While Family A was enjoying the dividends accrued at 321 from privilege, money, and power, Family B was building up their local neighborhood school. Do Family B’s sweat equity and financial contributions, in the “calculus” of political correctness and “doing the right thing”, somehow balance out their not choosing Unisons for their child? Or should we nonetheless indict Family B for “selling out” on some idealized progressive vision for our schools and the choices that we think parents should unilaterally make in the name of the greater good? And if so, what then of Family A? What is their “culpability”? Should they have returned to D13 after PS 321 in order to “do the right thing” an help integrate Unisons?


Of course, this all isn’t really about AP Piller, a dedicated educator here in our district, or her thoughtful piece in Vox. This isn’t about our “fictional” families or the families you and I might know that are a lot like them.

What this is all really about is living our publicly espoused values in our own lives and with our own children’s futures.
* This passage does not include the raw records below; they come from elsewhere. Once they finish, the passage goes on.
-- ==== Sys2Proof/Laws/Maps.lean ====
section
/-! SUPPORT. The sparse maps of the state: reading after writing, and the canonical form that every operation keeps. -/

namespace Sys2Proof.Machine

variable {α : Type}

@[simp] theorem SMap.find_nil (j : Nat) : SMap.find ([] : SMap α) j = none := rfl

@[simp] theorem SMap.find_put_same (m : SMap α) (j : Nat) (w : α) : SMap.find (SMap.put m j w) j = some w := by
  induction m with
  | nil => simp [SMap.put, SMap.find]
  | cons kv rest ih =>
    obtain ⟨k, v⟩ := kv
    simp only [SMap.put]
    split
    · simp [SMap.find]
    · split
      · simp [SMap.find]
      · rename_i h1 h2
        simp [SMap.find, h2, ih]

theorem SMap.find_put_other (m : SMap α) {j i : Nat} (w : α) (h : i ≠ j) : SMap.find (SMap.put m j w) i = SMap.find m i := by
  induction m with
  | nil => simp [SMap.put, SMap.find, h]
  | cons kv rest ih =>
    obtain ⟨k, v⟩ := kv
    simp only [SMap.put]
    split
    · simp [SMap.find, h]
    · split
      · rename_i h1 h2
        subst h2
        simp [SMap.find, h]
      · simp only [SMap.find, ih]

@[simp] theorem SMap.find_del_same (m : SMap α) (j : Nat) : SMap.find (SMap.del m j) j = none := by
  induction m with
  | nil => rfl
  | cons kv rest ih =>
    obtain ⟨k, v⟩ := kv
    simp only [SMap.del, List.filter_cons]
    split
    · rename_i h
      have hk : k ≠ j := by simpa using h
      simp only [SMap.find, if_neg (Ne.symm hk)]
      exact ih
    · exact ih

theorem SMap.find_del_other (m : SMap α) {j i : Nat} (h : i ≠ j) : SMap.find (SMap.del m j) i = SMap.find m i := by
  induction m with
  | nil => rfl
  | cons kv rest ih =>
    obtain ⟨k, v⟩ := kv
    simp only [SMap.del, List.filter_cons]
    split
    · simp only [SMap.find]
      split
      · rfl
      · exact ih
    · rename_i hk
      have hk : k = j := by simpa using hk
      subst hk
      simp only [SMap.find, if_neg h]
      exact ih

@[simp] theorem SMap.get_put_same (m : SMap α) (j : Nat) (w d : α) : SMap.get (SMap.put m j w) j d = w := by
  simp [SMap.get]

theorem SMap.get_put_other (m : SMap α) {j i : Nat} (w d : α) (h : i ≠ j) : SMap.get (SMap.put m j w) i d = SMap.get m i d := by
  simp [SMap.get, SMap.find_put_other m w h]

@[simp] theorem SMap.get_keep_same [DecidableEq α] (m : SMap α) (j : Nat) (w d : α) : SMap.get (SMap.keep m j w d) j d = w := by
  unfold SMap.keep
  split
  · rename_i h
    simp [SMap.get, h]
  · simp

theorem SMap.get_keep_other [DecidableEq α] (m : SMap α) {j i : Nat} (w d e : α) (h : i ≠ j) :
    SMap.get (SMap.keep m j w d) i e = SMap.get m i e := by
  unfold SMap.keep
  split
  · simp [SMap.get, SMap.find_del_other m h]
  · exact SMap.get_put_other m w e h

/-! ## Canonical form -/

theorem SMap.rising_cons (k : Nat) (v : α) (rest : SMap α) :
    SMap.rising ((k, v) :: rest) = true ↔ (∀ kv ∈ rest, k < kv.1) ∧ SMap.rising rest = true := by
  simp [SMap.rising]

theorem SMap.mem_put (m : SMap α) (j : Nat) (w : α) (kv : Nat × α) (h : kv ∈ SMap.put m j w) : kv = (j, w) ∨ kv ∈ m := by
  induction m with
  | nil => exact .inl (by simpa [SMap.put] using h)
  | cons a rest ih =>
    obtain ⟨k, v⟩ := a
    simp only [SMap.put] at h
    split at h
    · simpa using h
    · split at h
      · rcases List.mem_cons.1 h with h | h
        · exact .inl h
        · exact .inr (List.mem_cons_of_mem _ h)
      · rcases List.mem_cons.1 h with h | h
        · exact .inr (h ▸ List.mem_cons_self)
        · rcases ih h with h | h
          · exact .inl h
          · exact .inr (List.mem_cons_of_mem _ h)

theorem SMap.put_rising (m : SMap α) (j : Nat) (w : α) (h : m.rising = true) : (SMap.put m j w).rising = true := by
  induction m with
  | nil => simp [SMap.put, SMap.rising]
  | cons a rest ih =>
    obtain ⟨k, v⟩ := a
    have hr := (SMap.rising_cons k v rest).1 h
    simp only [SMap.put]
    split
    · rename_i hj
      refine (SMap.rising_cons _ _ _).2 ⟨?_, h⟩
      intro kv hkv
      rcases List.mem_cons.1 hkv with rfl | hkv
      · exact hj
      · exact Nat.lt_trans hj (hr.1 kv hkv)
    · split
      · rename_i hj
        subst hj
        exact (SMap.rising_cons _ _ _).2 hr
      · rename_i h1 h2
        refine (SMap.rising_cons _ _ _).2 ⟨?_, ih hr.2⟩
        intro kv hkv
        rcases SMap.mem_put rest j w kv hkv with rfl | hkv
        · have : k < j := by omega
          exact this
        · exact hr.1 kv hkv

theorem SMap.filter_rising (m : SMap α) (p : Nat × α → Bool) (h : m.rising = true) : SMap.rising (m.filter p) = true := by
  induction m with
  | nil => rfl
  | cons a rest ih =>
    obtain ⟨k, v⟩ := a
    have hr := (SMap.rising_cons k v rest).1 h
    simp only [List.filter_cons]
    split
    · exact (SMap.rising_cons _ _ _).2 ⟨fun kv hkv => hr.1 kv ((List.mem_filter.1 hkv).1), ih hr.2⟩
    · exact ih hr.2

theorem SMap.wf_iff [DecidableEq α] (m : SMap α) (d : α) :
    SMap.wf m d = true ↔ m.rising = true ∧ ∀ kv ∈ m, kv.2 ≠ d := by
  simp [SMap.wf]

/-- Writing keeps the canonical form. -/
theorem SMap.keep_wf [DecidableEq α] (m : SMap α) (j : Nat) (w d : α) (h : SMap.wf m d = true) :
    SMap.wf (SMap.keep m j w d) d = true := by
  rw [SMap.wf_iff] at h ⊢
  unfold SMap.keep
  split
  · exact ⟨SMap.filter_rising m _ h.1, fun kv hkv => h.2 kv ((List.mem_filter.1 hkv).1)⟩
  · rename_i hw
    refine ⟨SMap.put_rising m j w h.1, ?_⟩
    intro kv hkv
    rcases SMap.mem_put m j w kv hkv with rfl | hkv
    · exact hw
    · exact h.2 kv hkv

/-- A run of writes keeps the canonical form. -/
theorem SMap.foldl_keep_wf {β : Type} [DecidableEq α] (l : List β) (key : β → Nat) (val : β → α) (d : α) (m : SMap α)
    (h : SMap.wf m d = true) : SMap.wf (l.foldl (fun m b => SMap.keep m (key b) (val b) d) m) d = true := by
  induction l generalizing m with
  | nil => exact h
  | cons b rest ih => exact ih _ (SMap.keep_wf m _ _ d h)

/-- A run of writes leaves every key that it does not name. -/
theorem SMap.get_foldl_keep_other {β : Type} [DecidableEq α] (l : List β) (key : β → Nat) (val : β → α) (d e : α) (i : Nat)
    (m : SMap α) (h : ∀ b ∈ l, i ≠ key b) :
    SMap.get (l.foldl (fun m b => SMap.keep m (key b) (val b) d) m) i e = SMap.get m i e := by
  induction l generalizing m with
  | nil => rfl
  | cons b rest ih =>
    rw [List.foldl_cons, ih _ (fun c hc => h c (List.mem_cons_of_mem _ hc))]
    exact SMap.get_keep_other m _ d e (h b List.mem_cons_self)

/-! ## Filtering by key -/

theorem SMap.find_filter (m : SMap α) (p : Nat → Bool) (j : Nat) :
    SMap.find (m.filter (fun kv => p kv.1)) j = if p j then SMap.find m j else none := by
  induction m with
  | nil => simp
  | cons a rest ih =>
    obtain ⟨k, v⟩ := a
    by_cases hk : j = k
    · subst hk
      by_cases hp : p j = true <;> simp_all [SMap.find]
    · by_cases hp : p k = true <;> simp_all [SMap.find]

theorem SMap.find_mem (m : SMap α) (j : Nat) (v : α) (h : SMap.find m j = some v) : (j, v) ∈ m := by
  induction m with
  | nil => cases h
  | cons a rest ih =>
    obtain ⟨k, w⟩ := a
    simp only [SMap.find] at h
    split at h
    · rename_i hk
      simp only [Option.some.injEq] at h
      subst h; subst hk; exact List.mem_cons_self
    · exact List.mem_cons_of_mem _ (ih h)

theorem SMap.find_none_of_lt (m : SMap α) (j : Nat) (h : ∀ kv ∈ m, j < kv.1) : SMap.find m j = none := by
  cases e : SMap.find m j with
  | none => rfl
  | some v => exact absurd (h _ (SMap.find_mem m j v e)) (Nat.lt_irrefl _)

end Sys2Proof.Machine
end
It’s one thing for a white parent to stand up at a “town hall” and decry the segregation and demand changes. It’s quite another for that same parent to send her child to a majority-minority school.

This is also about this constant “calculus”, as I call it above, that permeates how Brooklyn parents size up each other, day by day, interaction to interaction. Here in Brooklyn, we like judging others and their choices almost almost as much as we do fresh cheese from the co-op and sledding the hills of Prospect Park in the winter. The progressive purity test of our neighbors is one we never opt-out of.
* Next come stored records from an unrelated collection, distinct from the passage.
/-- A full fence at .sys scope, a release at .pane scope and an acquire at .dev scope. -/
theorem witness_BarriersAndFences_fence :
    Seen (world group0) (BitVec.ofNat 64 (7 + 2 ^ 16 * 3)) 0 8 fenceUses (fun y => y.act ≠ 0 ∧ y.fenceMet (fld y.w 16 2) = true)
    ∧ Seen (world group0) (BitVec.ofNat 64 (7 + 2 ^ 16 * 5)) 0 8 fenceUses (fun y => fld y.w 18 2 = 1 ∧ y.act ≠ 0)
    ∧ Seen (world group0) (BitVec.ofNat 64 (7 + 2 ^ 16 * 10)) 0 8 fenceUses (fun y => fld y.w 18 2 = 2 ∧ y.act ≠ 0
        ∧ y.readsMet = true) :=
  ⟨seen (by decide +kernel) (by decide +kernel), seen (by decide +kernel) (by decide +kernel),
   seen (by decide +kernel) (by decide +kernel)⟩

theorem witness_SpecialReads :
    Seen (world group0) (BitVec.ofNat 64 0) 0 8 (fun x => { ok := fld x.w 16 48 == 0 }) (fun _ => True)
    ∧ Seen (world group0) (BitVec.ofNat 64 (0x60 + 2 ^ 16 * 62)) 0 8
        (fun x => { ok := fld x.w 22 42 == 0, ws := [(fld x.w 16 6, 2)] }) (fun y => y.act ≠ 0)
    ∧ Seen (world group0) (word 0 7 63 1 6 0) 0 8 rdsrUses (fun y => y.act ≠ 0 ∧ bit y.w 24 = true)
    ∧ Seen (world group0) (word 0 7 63 0 0 0) 0 8 rdsrUses (fun y => y.act ≠ 0 ∧ bit y.w 24 = false) :=
  ⟨seen (by decide +kernel) trivial, seen (by decide +kernel) (by decide +kernel), seen (by decide +kernel) (by decide +kernel),
   seen (by decide +kernel) (by decide +kernel)⟩

theorem witness_TrapStopsCohort :
    Seen (world half) (BitVec.ofNat 64 (0x1080 + 2 ^ 16 * 11)) 0 8
      (fun x => { ok := decide (1 ≤ fld x.w 16 8 ∧ fld x.w 16 8 ≤ 0x0B) && fld x.w 24 40 == 0 })
      (fun y => y.act ≠ 0 ∧ y.c.pane = 0) :=
  seen (by decide +kernel) (by decide +kernel)

/-- s1 names the last counter word of local store, s2 holds a value. -/
def counting : Group := { group0 with sregs := [(1, 3145720), (2, 0xFFFFFFFF)] }

theorem witness_Counters_writes :
    Seen (world counting) (word 8 2 1 2 0 0) 0 8 ctrUses (fun y => y.act ≠ 0 ∧ (y.s.pane 0).lsFault 8 y.counter.addr = none
      ∧ (y.s.pane 0).lsBad y.counter.addr 8 = false ∧ (y.s.pane 0).drainPending 0 (y.counter.addr, 8) = false
      ∧ (y.s.pane 0).readPending 0 (y.counter.addr, 8) = false ∧ y.acquiring = false ∧ y.checkHeld = false ∧ y.releasing = false)
    ∧ Seen (world counting) (word 8 3 1 2 0 0) 0 8 ctrUses (fun y => y.act ≠ 0 ∧ (y.s.pane 0).lsFault 8 y.counter.addr = none
      ∧ (y.s.pane 0).lsBad y.counter.addr 8 = false ∧ (y.s.pane 0).drainPending 0 (y.counter.addr, 8) = false
      ∧ (y.s.pane 0).readPending 0 (y.counter.addr, 8) = false ∧ y.acquiring = false ∧ y.checkHeld = false ∧ y.releasing = false) :=
  ⟨seen (by decide +kernel) (by decide +kernel), seen (by decide +kernel) (by decide +kernel)⟩

theorem witness_Counters_waits :
    Seen (world counting) (word 8 1 1 2 0 0x700) 0 8 ctrUses (fun y => y.act ≠ 0 ∧ y.counterFault = none ∧ y.acquiring = false
      ∧ y.ownStoreOn = false ∧ (y.cSpace = true ∨ (y.s.pane 0).drainPending 0 (y.counter.addr, 8) = false)
      ∧ (y.s.counterWord y.part y.counter (sashOf 0)).1 = some 0)
    ∧ Seen (world counting) (word 8 0 1 2 0 0) 0 8 ctrUses (fun y => y.act ≠ 0 ∧ y.counterFault = none ∧ y.acquiring = false
      ∧ y.ownStoreOn = false ∧ (y.cSpace = true ∨ (y.s.pane 0).drainPending 0 (y.counter.addr, 8) = false)
      ∧ (y.s.counterWord y.part y.counter (sashOf 0)).1 = some 0)
    ∧ Seen (world atPool) (word 8 0 0x42 3 0 0) 0 8 ctrUses (fun y => y.act ≠ 0 ∧ y.counterFault = none ∧ y.acquiring = false
      ∧ y.ownStoreOn = false ∧ y.cSpace = true ∧ (y.s.counterWord y.part y.counter (sashOf 0)).1 = some 0) :=
  ⟨seen (by decide +kernel) (by decide +kernel), seen (by decide +kernel) (by decide +kernel),
   seen (by decide +kernel) (by decide +kernel)⟩

/-! ## Copies and the matrix unit -/

/-- Two rows of 32 bytes from local store 1,024 to 2,048, and a counter at 4,096. -/
def desc0 : Nat :=
  1024 + 2 ^ 57 + 2 ^ 64 * 2048 + 2 ^ 121 + 2 ^ 128 * 32 + 2 ^ 144 * 2 + 2 ^ 160 * 64 + 2 ^ 192 * 64 + 2 ^ 224 * (4096 + 2 ^ 57 + 2 ^ 64)

/-- Bytes at an offset. -/
def bytesAtOff (off : Nat) (b : List Byte) : SMap Byte := (b.zipIdx).map (fun x => (off + x.2, x.1))

theorem witness_Copies_enter :
    Seen (world { group0 with sregs := [(1, 64)] } { ls := bytesAtOff 64 (bytesOf desc0 64) }) (word 9 0 1 0 0 0) 0 8
      (fun x => { ok := fld x.w 22 42 == 0, s := [(fld x.w 16 6, 1)] }) (fun y => y.act ≠ 0 ∧ y.acquiring = false
        ∧ y.checkHeld = false ∧ y.releasing = false ∧ (y.s.pane 0).drainPending 0 ((y.g.s (fld y.w 16 6)).toNat, 64) = false
        ∧ (y.s.pane 0).copies.length < 64 ∧ y.readDescriptor = .ok desc0) :=
  seen (by decide +kernel) ⟨by decide +kernel, by decide +kernel, by decide +kernel, by decide +kernel, by decide +kernel,
    by decide +kernel, ok_of (by decide +kernel)⟩

def copy0 : Copy := { id := 3, cohort := 0, slot := 0, desc := desc0, stamp := 0 }

theorem witness_Copies_complete :
    ((world group0 { copies := [copy0] }).pane 0).copies.find? (fun c => c.id == 3) = some copy0
    ∧ (world group0 { copies := [copy0] }).cohort? 0 = some cohort0 ∧ (world group0 { copies := [copy0] }).storesBefore 0 copy0 = false
    ∧ (world group0 { copies := [copy0] }).copyHeld 1 copy0 2 = false ∧ (copyParts desc0).length ≤ 2
    ∧ dSrcLs desc0 = true ∧ dDstLs desc0 = true
    ∧ (∀ r i, r < dRows desc0 → i < dRowBytes desc0 → ((world group0 { copies := [copy0] }).pane 0).lsPoisoned ((dSrc desc0
        + r * dSStride desc0 + i) / 32) = false)
    ∧ (∀ r i q j, r < dRows desc0 ∧ i < dRowBytes desc0 → q < dRows desc0 ∧ j < dRowBytes desc0 →
        dDst desc0 + r * dDStride desc0 + i ≠ dSrc desc0 + q * dSStride desc0 + j
        ∧ (dDst desc0 + r * dDStride desc0 + i = dDst desc0 + q * dDStride desc0 + j → r = q ∧ i = j)) := by
  refine ⟨by decide, by decide, by decide, by decide +kernel, by decide +kernel, by decide, by decide, fun _ _ _ _ => rfl, ?_⟩
  rw [show dRows desc0 = 2 by decide, show dRowBytes desc0 = 32 by decide, show dDst desc0 = 2048 by decide,
    show dDStride desc0 = 64 by decide, show dSrc desc0 = 1024 by decide, show dSStride desc0 = 64 by decide]
  omega

/-- An INT8 mma of M = N = 32 and K = 16 that opens group 7 on tile 63; SA, SB and SLD in s1, s2 and s3. -/
def mma0 : DWord :=
  BitVec.ofNat 64 (0xA + 2 ^ 16 * 63 + 2 ^ 22 * 7 + 2 ^ 25 + 2 ^ 28 * 0xB + 2 ^ 32 * 2 + 2 ^ 40 * 32 + 2 ^ 48 * 32)
def mma1 : DWord := BitVec.ofNat 64 (0xF + 2 ^ 4 * 1 + 2 ^ 10 * 2 + 2 ^ 24 * 16 + 2 ^ 36 * 3)
def operands : Group := { group0 with sregs := [(1, 0), (2, 4096), (3, 0x200020)] }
I hope we can get a discussion going about how the different scenarios and dynamics are playing out in our schools, especially in district 13 and 15 middle schools, and crucially between the districts instead of looking at them as islands. Ultimately the patterns of school choice we see are the aggregate of lots of individual choices which after time form well-trodden paths. I think many of us want the same thing – schools with strong academics that foster character growth and social-emotional welfare within the context of diverse, integrated settings that draw on the melting pot of Brooklyn.
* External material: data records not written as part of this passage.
/-- The operands that a single form refuses (cause 0x03), a MOV between a link and a predicate among them (R111; log 29). -/
def extra03 (f : Fields) : Bool :=
  match f.op.toNat with
  | 0x17 => if f.fn = 1 then f.b = 0xFF && f.c = 0xFF else f.b ≠ 0xFF && f.c ≠ 0xFF  -- R107 EXT
  | 0x1D => if clsOf f.a = .p then clsOf f.d ≠ .l else clsOf f.a ≠ .l || clsOf f.d ≠ .p  -- R111 MOV
  | 0x1E => f.fn = 7 || f.b ≠ 0xFF  -- R107 PLOG
  | 0x25 => f.a ≠ 0  -- R112 LOOP naming s0
  | 0x42 | 0x43 => f.fn ≠ 1 || f.c ≠ 0xFF  -- R124
  | 0x58 => f.d ≠ 0  -- R124 FLD with D = s0
  | 0x73 => clsOf f.a ≠ .v || f.b ≠ 0xFF  -- R210 VBCAST
  | 0xB7 => f.fn = 4 || f.b ≠ 0xFF  -- R254 BLOG
  | 0xD0 => clsOf f.b ≠ .i || (0 ≤ immVal f.b && immVal f.b ≤ 7)  -- R66, R295 chain
  | 0xD1 | 0xD2 | 0xD4 => clsOf f.a ≠ .i || (0 ≤ immVal f.a && immVal f.a ≤ 7)  -- R295 chain
  | 0xE0 | 0xE2 => clsOf f.c ≠ .i || 0 ≤ immVal f.c  -- R304
  | 0xE1 | 0xF4 => clsOf f.a ≠ .i || 0 ≤ immVal f.a  -- R304, R332
  | _ => true

/-- R70: the first decode check of a slot that fails, in the order 0x01, 0x02, 0x04, 0x03. -/
def check (sup : Bool) (f : Fields) : Option Nat :=
  if f.op = 0 then (if f = ⟨0, 0, 0, 0, 0, 0, 0, 0, 0⟩ then none else some 0x02)  -- R62 NOP
  else
    match form f.op.toNat with
    | none => some 0x01
    | some r =>
      if !(r.d.unusedOk f.d && r.a.unusedOk f.a && r.b.unusedOk f.b && r.c.unusedOk f.c
          && r.fns.contains f.fn.toNat && f.imm.toNat &&& (0xFFFFFFFFFFF - r.imm) = 0 && extra02 sup f) then some 0x02
      else if !(r.types.contains f.t.toNat && extra04 f) then some 0x04
      else if !(r.d.classOk f.d && r.a.classOk f.a && r.b.classOk f.b && r.c.classOk f.c && extra03 f) then some 0x03
      else none

/-- R60, R272: the slot needs a line with PH = 1 (a link operand, a format X word, or PEND). -/
def needsPhase (f : Fields) : Bool :=
  f.op = 0xC5 || (match form f.op.toNat with | some r => r.fmt = .x | none => false)
    || clsOf f.d = .l || clsOf f.a = .l || clsOf f.b = .l || clsOf f.c = .l

/-- R69, R323: the slot is a supervisor-only form. -/
def needsSup (f : Fields) : Bool :=
  f.op = 0xF6 || f.op = 0xFB || ((f.op = 0xF2 || f.op = 0xF3) && 0x800 ≤ f.imm.toNat % 4096)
But how do we get there? Can we maintain a full choice model and integrate our schools at the same time? Should we focus on “quality” first? What does quality even mean? What does it mean to implement controlled choice models that purportedly will not constrain choice? How do we implement policies that encourage more students to stick around in districts like 13 for middle rather than policies that end up only driving more families away?

Have the districts outlived their usefulness and appropriateness as constraints of middle school choice, especially considering the arbitrary nature of many district lines in the context of Brooklyn in 2016?

Much of the DOE integration policy seems to assume voluntary integration by families like “A” and “B” above – is that realistic? Can integration happen without removing some form of choice?

How do we do the right thing, for both our own kids and the community at large?